Number of integers satisfying the inequality `log_((x + 3)/(x - 3))4 lt 2 [log_(1/2)(x - 3)-log_(sqrt(2)/2)sqrt(x + 3)]` is greater than

To solve the inequality \[ \log_{\frac{x + 3}{x - 3}} 4 < 2 \left[ \log_{\frac{1}{2}} (x - 3) - \log_{\frac{\sqrt{2}}{2}} \sqrt{x + 3} \right], \] we will follow these steps: ### Step 1: Rewrite the logarithmic terms Using the change of base formula and properties of logarithms, we can rewrite the left side: \[ \log_{\frac{x + 3}{x - 3}} 4 = \frac{\log 4}{\log \left(\frac{x + 3}{x - 3}\right)}. \] Since \( \log 4 = 2 \log 2 \), we have: \[ \log_{\frac{x + 3}{x - 3}} 4 = \frac{2 \log 2}{\log \left(\frac{x + 3}{x - 3}\right)}. \] ### Step 2: Simplify the right side For the right side, we can rewrite the logarithms: \[ \log_{\frac{1}{2}} (x - 3) = -\log_2 (x - 3), \] and \[ \log_{\frac{\sqrt{2}}{2}} \sqrt{x + 3} = \log_{2^{1/2}} (x + 3) = 2 \log_2 (x + 3). \] Thus, the right side becomes: \[ 2 \left[-\log_2 (x - 3) - 2 \log_2 (x + 3)\right] = -2 \log_2 (x - 3) + 2 \log_2 (x + 3). \] ### Step 3: Set up the inequality Now we can set up the inequality: \[ \frac{2 \log 2}{\log \left(\frac{x + 3}{x - 3}\right)} < -2 \log_2 (x - 3) + 2 \log_2 (x + 3). \] ### Step 4: Combine the logarithmic expressions We can rewrite the right side as: \[ 2 \left[\log_2 (x + 3) - \log_2 (x - 3)\right] = 2 \log_2 \left(\frac{x + 3}{x - 3}\right). \] Thus, the inequality simplifies to: \[ \frac{2 \log 2}{\log \left(\frac{x + 3}{x - 3}\right)} < 2 \log_2 \left(\frac{x + 3}{x - 3}\right). \] ### Step 5: Divide both sides by 2 Dividing both sides by 2 gives: \[ \frac{\log 2}{\log \left(\frac{x + 3}{x - 3}\right)} < \log_2 \left(\frac{x + 3}{x - 3}\right). \] ### Step 6: Exponentiate both sides Exponentiating both sides leads to: \[ \left(\frac{x + 3}{x - 3}\right)^{\log 2} < \frac{x + 3}{x - 3}. \] ### Step 7: Rearranging the inequality This can be rearranged to: \[ \left(\frac{x + 3}{x - 3}\right)^{\log 2 - 1} < 1. \] Since \( \log 2 < 1 \), we can conclude that: \[ \frac{x + 3}{x - 3} < 1. \] ### Step 8: Solve the inequality This implies: \[ x + 3 < x - 3 \implies 3 < -3, \] which is not possible.
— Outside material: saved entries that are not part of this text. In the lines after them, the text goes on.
-- ==== Sys2Proof/Machine/Store.lean ====
section
/-! DEFINITION. The store class: STO, STL, STR (43_store.md). All three are of form M and change one slot of one bank and the
program counter. -/

namespace Sys2Proof.Machine

/-- A word of the operand's slot replaced: the store every instruction of the class makes. -/
def storeOperand (xs : IndexSel) (b : Bank) (a : Addr) (v : Word) (s : State) : State :=
  advance (memWrite b (effAddr xs b a s : Int) v s)

/-- STO: `MemWrite((I.bank, EA), 1, acc)` (R220). -/
def execSto (xs : IndexSel) (b : Bank) (a : Addr) (s : State) : Host.Outcome State Fault Refusal :=
  .next (storeOperand xs b a s.acc s)

/-- STL: the left half of the accumulator replaces the left half of the slot, whose right half is kept (R221, decision
D13). -/
def execStl (xs : IndexSel) (b : Bank) (a : Addr) (s : State) : Host.Outcome State Fault Refusal :=
  .next (storeOperand xs b a (join (leftHalf s.acc) (rightHalf (operand xs b a s))) s)

/-- STR: the right half of the accumulator replaces the right half of the slot, whose left half is kept (R222, decision
D13). -/
def execStr (xs : IndexSel) (b : Bank) (a : Addr) (s : State) : Host.Outcome State Fault Refusal :=
  .next (storeOperand xs b a (join (leftHalf (operand xs b a s)) (rightHalf s.acc)) s)

end Sys2Proof.Machine
end

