-- ==== Sys2Proof/Certificates/Slice0/Obligations.lean ====
section
/-! DEFINITION. The statements for the provers, in the order of the spec's files. Where a rule is marked in the spec as
its own decision (D<n> of 92_eei_decisions.md), the docstring names the decision; where the statement rests on a
sentence the spec marks as derived, or on a choice of this model, the docstring says so. -/

open Sys2Proof Sys2Proof.Machine

/-! ## State, power-on and reset -/

/-- R340 (decisions D28, D29): the values at power-on, for every contents `mem_init` of the banks. The value of `lg.hit`,
which the spec leaves unspecified (R34), is not stated. -/
def Obligations.PowerOnIsAllZero : Prop :=
  ∀ m : Memory,
    let s := State.powerOn m
    s.acc = 0x00000000#32 ∧ s.ix = ⟨0#16, 0#16, 0#16, 0#16⟩ ∧ s.pc = 0#15 ∧ s.pcBank = .bank1 ∧ s.rtc = 0#16 ∧
      s.icount = 0 ∧ s.running = false ∧ (∀ b a, memRead b a s = storeRead (bankOf m b) (slotOf b a)) ∧
      (∀ f a, readField f a s = 0x00000000#32) ∧ (∀ c, checkStatus c s = false) ∧ s.lg.armed = false ∧
      s.lg.tx = 0 ∧ s.lg.ty = 0

/-- The model's invariant (canonical stores, R23, R35) holds at power-on for every well-formed `mem_init`, and at
`State.reset`, whose banks hold the default `mem_init` (log entry 2: the model's choice among the defaults D29 names). -/
def Obligations.PowerOnMeetsInvariant : Prop :=
  (∀ m : Memory, m.wf = true → (State.powerOn m).inv = true) ∧ State.reset.inv = true

/-- R341, R342 (decision D28): `reset()` zeroes the CPU core and keeps the banks, the drum, the channels and the light
gun. -/
def Obligations.ResetKeepsMemoryAndDevices : Prop :=
  ∀ s : State, ∃ t, hostAct .reset s = (t, .done) ∧
    t.running = false ∧ t.acc = 0x00000000#32 ∧ t.ix = ⟨0#16, 0#16, 0#16, 0#16⟩ ∧ t.pc = 0#15 ∧ t.pcBank = .bank1 ∧
    t.rtc = 0#16 ∧ t.icount = 0 ∧ (∀ b a, memRead b a t = memRead b a s) ∧ (∀ f a, readField f a t = readField f a s) ∧
    (∀ c, checkStatus c t = checkStatus c s) ∧ t.lg = s.lg

/-! ## Memory and addresses -/

/-- R62: every integer offset wraps modulo the bank's size, for reads and for writes; a write changes one slot, and every
other slot of both banks reads as before (R63). The premise is the canonical form of the memory. -/
def Obligations.MemoryReadsWhatWasWritten : Prop :=
  (∀ b, bankSize b = match b with | .bank1 => 65536 | .bank2 => 4096) ∧
  (∀ (s : State) (b b' : Bank) (a a' : Int) (v : Word), s.mem.wf = true →
    memRead b' a' (memWrite b a v s) =
      if b' = b ∧ a' % (bankSize b : Int) = a % (bankSize b : Int) then v else memRead b' a' s) ∧
  (∀ (s : State) (b : Bank) (a k : Int), memRead b (a + k * bankSize b) s = memRead b a s) ∧
  (∀ (s : State) (b : Bank) (a : Int) (v : Word), ∃ m, memWrite b a v s = { s with mem := m })

/-- R184 (decision D38): the effective offset is the address plus the two's-complement value of the register
named, reduced modulo the bank's size. -/
def Obligations.EffectiveAddressWraps : Prop :=
  ∀ (b : Bank) (a : Addr) (s : State),
    (effAddr .none b a s : Int) = (a.toNat : Int) % (bankSize b : Int) ∧
    (effAddr .x0 b a s : Int) = ((a.toNat : Int) + s.ix.ix0.toInt) % (bankSize b : Int) ∧
    (effAddr .x1 b a s : Int) = ((a.toNat : Int) + s.ix.ix1.toInt) % (bankSize b : Int) ∧
    (effAddr .x2 b a s : Int) = ((a.toNat : Int) + s.ix.ix2.toInt) % (bankSize b : Int)

/-! ## Encoding -/

/-- 30_encoding.md, R106 and R108: the decoder reads every instruction back from the word the encoder writes for it, with
every operand at every value. -/
def Obligations.DecodeReadsWhatEncodeWrites : Prop :=
  ∀ i : Instr, decode (encode i) = .instr i

/-- 30_encoding.md R108, which the spec marks derived: the field view of a word and the canonical word of the fields
undo each other, up to the ignored bits. -/
def Obligations.FieldsAndCanonicalWordsAgree : Prop :=
  (∀ f : Fields, decodeFields (encodeFields f) = f) ∧
  (∀ w : Word, encodeFields (decodeFields w) = w &&& 0x7FC0FFFF#32)

/-- R103 (decision D2): bits 31 and 21:16 take no part in decoding or execution. Two words that differ only there decode
alike, and two Running states that fetch them execute the same instruction. -/
def Obligations.IgnoredBitsTakeNoPart : Prop :=
  (∀ w w' : Word, w &&& 0x7FC0FFFF#32 = w' &&& 0x7FC0FFFF#32 → decode w = decode w') ∧
  (∀ s s' : State, s.running = true → s'.running = true →
    fetchWord s &&& 0x7FC0FFFF#32 = fetchWord s' &&& 0x7FC0FFFF#32 →
    ∃ i : Instr, step s = countStep (exec i s) ∧ step s' = countStep (exec i s'))

/-- The words of a few worked examples decode to the instructions they stand for (R246, R250, R252, R261 examples). -/
def Obligations.ExampleWordsDecode : Prop :=
  decode 0x65000040#32 = .instr (.ret .none .bank1 64) ∧ decode 0x70800000#32 = .instr (.rdf .x1 0) ∧
    decode 0x72C000C9#32 = .instr (.ldx .x2 .bank1 201) ∧ decode 0x60008005#32 = .instr (.jmp .none .bank2 5) ∧
    decode 0x1F000000#32 = .unrecognised 1 15

/-! ## The arithmetic unit -/

/-- R142: splitting and joining a word undo each other, and no primitive moves anything from one half to the other. -/
def Obligations.HalvesAreIndependent : Prop :=
  (∀ w : Word, join (split w).1 (split w).2 = w) ∧ (∀ l r : Half, split (join l r) = (l, r)) ∧
  (∀ f ∈ [paddShift, psubShift, pmul], ∀ w1 w2 v1 v2 : Word,
    (leftHalf w1 = leftHalf v1 → leftHalf w2 = leftHalf v2 → leftHalf (f w1 w2) = leftHalf (f v1 v2)) ∧
    (rightHalf w1 = rightHalf v1 → rightHalf w2 = rightHalf v2 → rightHalf (f w1 w2) = rightHalf (f v1 v2))) ∧
  (∀ w v : Word, (leftHalf w = leftHalf v → leftHalf (wneg w) = leftHalf (wneg v)) ∧
    (rightHalf w = rightHalf v → rightHalf (wneg w) = rightHalf (wneg v)))

/-- R144 (decision D26): `from_fraction` saturates at both ends and else truncates the magnitude toward zero, keeping
the sign in the pattern. -/
def Obligations.FractionConversionTruncates : Prop :=
  ∀ q : Rat,
    (1 ≤ q → fromFraction q = 0x7FFF#16) ∧ (q ≤ -1 → fromFraction q = 0x8000#16) ∧
    (-1 < q → q < 1 → frac (fromFraction q) = truncUnit q ∧ (fromFraction q).msb = decide (q < 0))

/-- 40_word_arithmetic.md, R145: the two zeros have one value, and a half that is neither comes back from its value unchanged. -/
def Obligations.OnlyZeroHasTwoPatterns : Prop :=
  frac 0x0000#16 = 0 ∧ frac 0xFFFF#16 = 0 ∧ fromFraction (frac 0xFFFF#16) = 0x0000#16 ∧
  (∀ h : Half, h ≠ 0x0000#16 → h ≠ 0xFFFF#16 → fromFraction (frac h) = h) ∧
  (∀ h k : Half, frac h = frac k → h = k ∨ (isZeroHalf h = true ∧ isZeroHalf k = true))

/-- R146: negation is the bitwise complement and negates the value, with no exception. -/
def Obligations.NegationIsComplement : Prop :=
  (∀ h : Half, negate h = ~~~h ∧ frac (negate h) = -frac h ∧ negate (negate h) = h) ∧
  (∀ w : Word, wneg w = ~~~w)

/-- R147: one's-complement addition with end-around carry; it is commutative. -/
def Obligations.AdditionCarriesEndAround : Prop :=
  ∀ a b : Half,
    (add1c a b).toNat =
      (if 0x10000 ≤ a.toNat + b.toNat then a.toNat + b.toNat - 0x10000 + 1 else a.toNat + b.toNat) ∧
    add1c a b = add1c b a

/-- R148, consequences the spec derives from R147: the sum is exact when it is in range, the sum of a half and its
complement is -0, and +0 arises only from two +0. -/
def Obligations.InRangeSumIsExact : Prop :=
  ∀ a b : Half,
    (-(32767 / 32768) ≤ frac a + frac b → frac a + frac b ≤ 32767 / 32768 → frac (add1c a b) = frac a + frac b) ∧
    add1c a (negate a) = 0xFFFF#16 ∧ (add1c a b = 0x0000#16 → a = 0x0000#16 ∧ b = 0x0000#16)

/-- R149, whose values the spec derives from R143: `asr1` keeps the sign bit, copies it into bit 14, drops bit 0, and
halves the value toward zero. -/
def Obligations.HalvingRoundsTowardZero : Prop :=
  ∀ h : Half,
    frac (asr1 h) = truncUnit (frac h / 2) ∧ (asr1 h).getLsbD 15 = h.getLsbD 15 ∧
    (asr1 h).getLsbD 14 = h.getLsbD 15 ∧ ∀ i, i < 14 → (asr1 h).getLsbD i = h.getLsbD (i + 1)

/-- R153 (decision D12): the product of two halves is the exact product rounded toward zero, and its sign bit is the
exclusive-or of the sign bits, for a zero product too. -/
def Obligations.ProductRoundsTowardZero : Prop :=
  ∀ a b : Half,
    frac (mul1c a b) = truncUnit (frac a * frac b) ∧ (mul1c a b).getLsbD 15 = (a.getLsbD 15 ^^ b.getLsbD 15)

/-- R155 (decision D14): the shifts of a half are logical, and a count of 16 or more clears it. -/
def Obligations.HalfShiftsAreLogical : Prop :=
  ∀ (h : Half) (n : Nat),
    (shl16 h n).toNat = h.toNat * 2 ^ n % 65536 ∧ (shr16 h n).toNat = h.toNat / 2 ^ n ∧
    (16 ≤ n → shl16 h n = 0x0000#16 ∧ shr16 h n = 0x0000#16) ∧ shl16 h 0 = h ∧ shr16 h 0 = h

/-! ## The step -/

/-- R186: a step in the Halted state changes nothing; a step in the Running state runs the instruction that the word at
`(pc_bank, pc)` decodes to, and adds one to the instruction counter around it; a word that decodes to no instruction
halts (R190, R261). -/
def Obligations.StepRunsDecodedInstruction : Prop :=
  (∀ s : State, s.running = false → step s = .next s) ∧
  (∀ s : State, fetchWord s = memRead s.pcBank (s.pc.toNat : Int) s) ∧
  (∀ (s t : State) (i : Instr), s.running = true → decode (fetchWord s) = .instr i → exec i s = .next t →
    step s = .next { t with icount := t.icount + 1 }) ∧
  (∀ (s : State) (c : BitVec 3) (o : BitVec 4), s.running = true → decode (fetchWord s) = .unrecognised c o →
    step s = .next { s with running := false, pc := s.pc + 1#15, icount := s.icount + 1 })

/-- R310: every instruction completes; no instruction and no step can fault or be refused. -/
def Obligations.EveryInstructionCompletes : Prop :=
  (∀ (i : Instr) (s : State), ∃ t, exec i s = .next t) ∧ (∀ s : State, ∃ t, step s = .next t)

/-- R28 (decision D30): every step of a Running core adds one to the instruction counter, no Halted step does, and no
instruction reads it: a different count changes nothing else. -/
def Obligations.EveryRunningStepIsCounted : Prop :=
  State.reset.icount = 0 ∧
  (∀ s t : State, s.running = false → step s = .next t → t.icount = s.icount) ∧
  (∀ (s t : State) (n : Nat), s.running = true → step s = .next t →
    t.icount = s.icount + 1 ∧ step { s with icount := n } = .next { t with icount := n + 1 })

/-- R27: only the clock tick and `reset()` write the real-time clock, and a program reads it only by RDF at CLOCK: any
other step does the same whatever the clock holds. -/
def Obligations.OnlyTheTickMovesTheClock : Prop :=
  State.reset.rtc = 0#16 ∧
  (∀ s t : State, step s = .next t → t.rtc = s.rtc) ∧
  (∀ (o : HostOp) (s : State), (∀ n, o ≠ .tick n) → (∀ e, o ≠ .tickRealTimeClock e) → o ≠ .reset →
    (hostAct o s).1.rtc = s.rtc) ∧
  (∀ (s t : State) (v : BitVec 16), step s = .next t →
    (∀ xs a, decode (fetchWord s) = .instr (.rdf xs a) → ioAddr xs a s ≠ 0x7001#15) →
    step { s with rtc := v } = .next { t with rtc := v })

/-- R25 (decisions D3, D28): a step that takes no branch leaves the bank, and moves the program counter on by one modulo
2^15 (R26); on the host side only `load_program` and `reset()` write either; the reset value is bank 1. -/
def Obligations.OnlyBranchesLeaveTheLine : Prop :=
  (∀ s : State, (s.pc + 1#15).toNat = (s.pc.toNat + 1) % 32768) ∧
  (∀ s t : State, s.running = true → step s = .next t →
    (∀ i, decode (fetchWord s) = .instr i → takesBranch i s = false) → t.pcBank = s.pcBank ∧ t.pc = s.pc + 1#15) ∧
  (∀ (o : HostOp) (s : State), (∀ w a b, o ≠ .loadProgram w a b) → o ≠ .reset →
    (hostAct o s).1.pcBank = s.pcBank ∧ (hostAct o s).1.pc = s.pc) ∧
  State.reset.pcBank = .bank1

/-- 20_memory.md R83: a store is seen by the very next fetch of its slot. A STO into the slot after its own makes the
stored word the one the next step fetches. -/
def Obligations.StoredWordIsFetchedNext : Prop :=
  ∀ (xs : IndexSel) (b : Bank) (a : Addr) (s : State), s.mem.wf = true → s.running = true → b = s.pcBank →
    decode (fetchWord s) = .instr (.sto xs b a) → effAddr xs b a s = slotOf b ((s.pc + 1#15).toNat : Int) →
    ∃ t, step s = .next t ∧ t.running = true ∧ fetchWord t = s.acc

/-- 10_state.md R31, 20_memory.md R60: of the instructions only STO, STL, STR and JSR change a word of a bank, and only WRF changes a word of
the drum, a channel or the light gun. -/
def Obligations.OnlyStoresChangeMemory : Prop :=
  ∀ (i : Instr) (s t : State), exec i s = .next t →
    (storesInBank i = false → ∀ b a, memRead b a t = memRead b a s) ∧
    (writesIo i = false →
      (∀ f a, readField f a t = readField f a s) ∧ (∀ c, checkStatus c t = checkStatus c s) ∧ t.lg = s.lg)

/-- 10_state.md R21, R22: of the instructions only LDA, ADD, SUB, MUL, the six shifts and RDF write the accumulator, and only TIX,
LDX and CLX write an index register, and then only the one they name; none writes `ix[3]` (R23, decision D9). -/
def Obligations.RegistersAreWrittenByTheirInstructions : Prop :=
  ∀ (i : Instr) (s t : State), exec i s = .next t →
    (writesAcc i = false → t.acc = s.acc) ∧
    (∀ xs : IndexSel, xs ≠ indexWritten i → ixRead? xs t = ixRead? xs s) ∧ t.ix.ix3 = s.ix.ix3

/-- R29 (decision D27): a core starts by `start()` and by nothing else; it stops in a step that executes HLT, an
unrecognised combination or an unmapped I/O access, by `reset()`, and by nothing else; at reset it is Halted. -/
def Obligations.HaltingHasOnlyItsCauses : Prop :=
  State.reset.running = false ∧
  (∀ s : State, (hostAct .start s).1.running = true ∧ (hostAct .reset s).1.running = false) ∧
  (∀ s t : State, step s = .next t → s.running = false → t.running = false) ∧
  (∀ s t : State, step s = .next t → s.running = true → (t.running = false ↔ (haltCause s).isSome = true)) ∧
  (∀ (o : HostOp) (s : State), s.running = false → (hostAct o s).1.running = true → o = .start) ∧
  (∀ (o : HostOp) (s : State), s.running = true → (hostAct o s).1.running = false → o = .reset)

/-- Every step keeps the model's invariant: the banks and the drum fields stay in canonical form, the light gun stays in
one of its three states (R35) and `ix[3]` stays zero (R23). -/
def Obligations.EveryStepKeepsInvariant : Prop :=
  ∀ s t : State, s.inv = true → step s = .next t → t.inv = true

/-- Every operation of every agent keeps the model's invariant, from every state that meets it; so in every run of the
whole machine from power-on, whatever the operations and their order (R6, R80) and whatever the contents of the banks, no
operation fails and the invariant holds: `ix[3]` is zero (R23) and the light gun is in one of its three states (R35).
Three points are the model's own choice: the environment acts by functions outside `step` (log entry 13); `load_program`
on a Running core and a clock tick of a negative time, which the spec gives no meaning (93_implementation_defined.md U5,
U6), leave the state as it was (log entries 8 and 9). -/
def Obligations.EveryRunOfAllAgentsKeepsInvariant : Prop :=
  (∀ (o : Op) (s t : State), s.inv = true → act o s = .next t → t.inv = true) ∧
  (∀ (m : Memory) (os : List Op), m.wf = true →
    ∃ t, runOps os (State.powerOn m) = .next t ∧ t.inv = true ∧ t.ix.ix3 = 0x0000#16 ∧
      ¬(t.lg.armed = false ∧ t.lg.flash = true))

/-- R189 (decision D37): `run(max_steps)` takes steps while the core runs and the limit is not reached, and returns how
many it took. -/
def Obligations.RunStepsWhileRunning : Prop :=
  ∀ (k : Nat) (s : State), ∃ t n, runSteps k s = .next (t, n) ∧ n ≤ k ∧ Sys2Proof.core.run n s = .next t ∧
    (n < k → t.running = false) ∧
    (∀ m < n, ∃ u : State, Sys2Proof.core.run m s = .next u ∧ u.running = true)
Thus, we need to consider the conditions under which the logarithms are defined. ### Step 9: Determine the valid range for x The logarithm is defined for \( x - 3 > 0 \) and \( x + 3 > 0 \), which gives: \[ x > 3. \] ### Step 10: Find integer solutions Since \( x > 3 \), the integers satisfying this condition are \( 4, 5, 6, \ldots \). ### Conclusion Thus, the number of integers satisfying the inequality is infinite, as there is no upper limit on \( x \).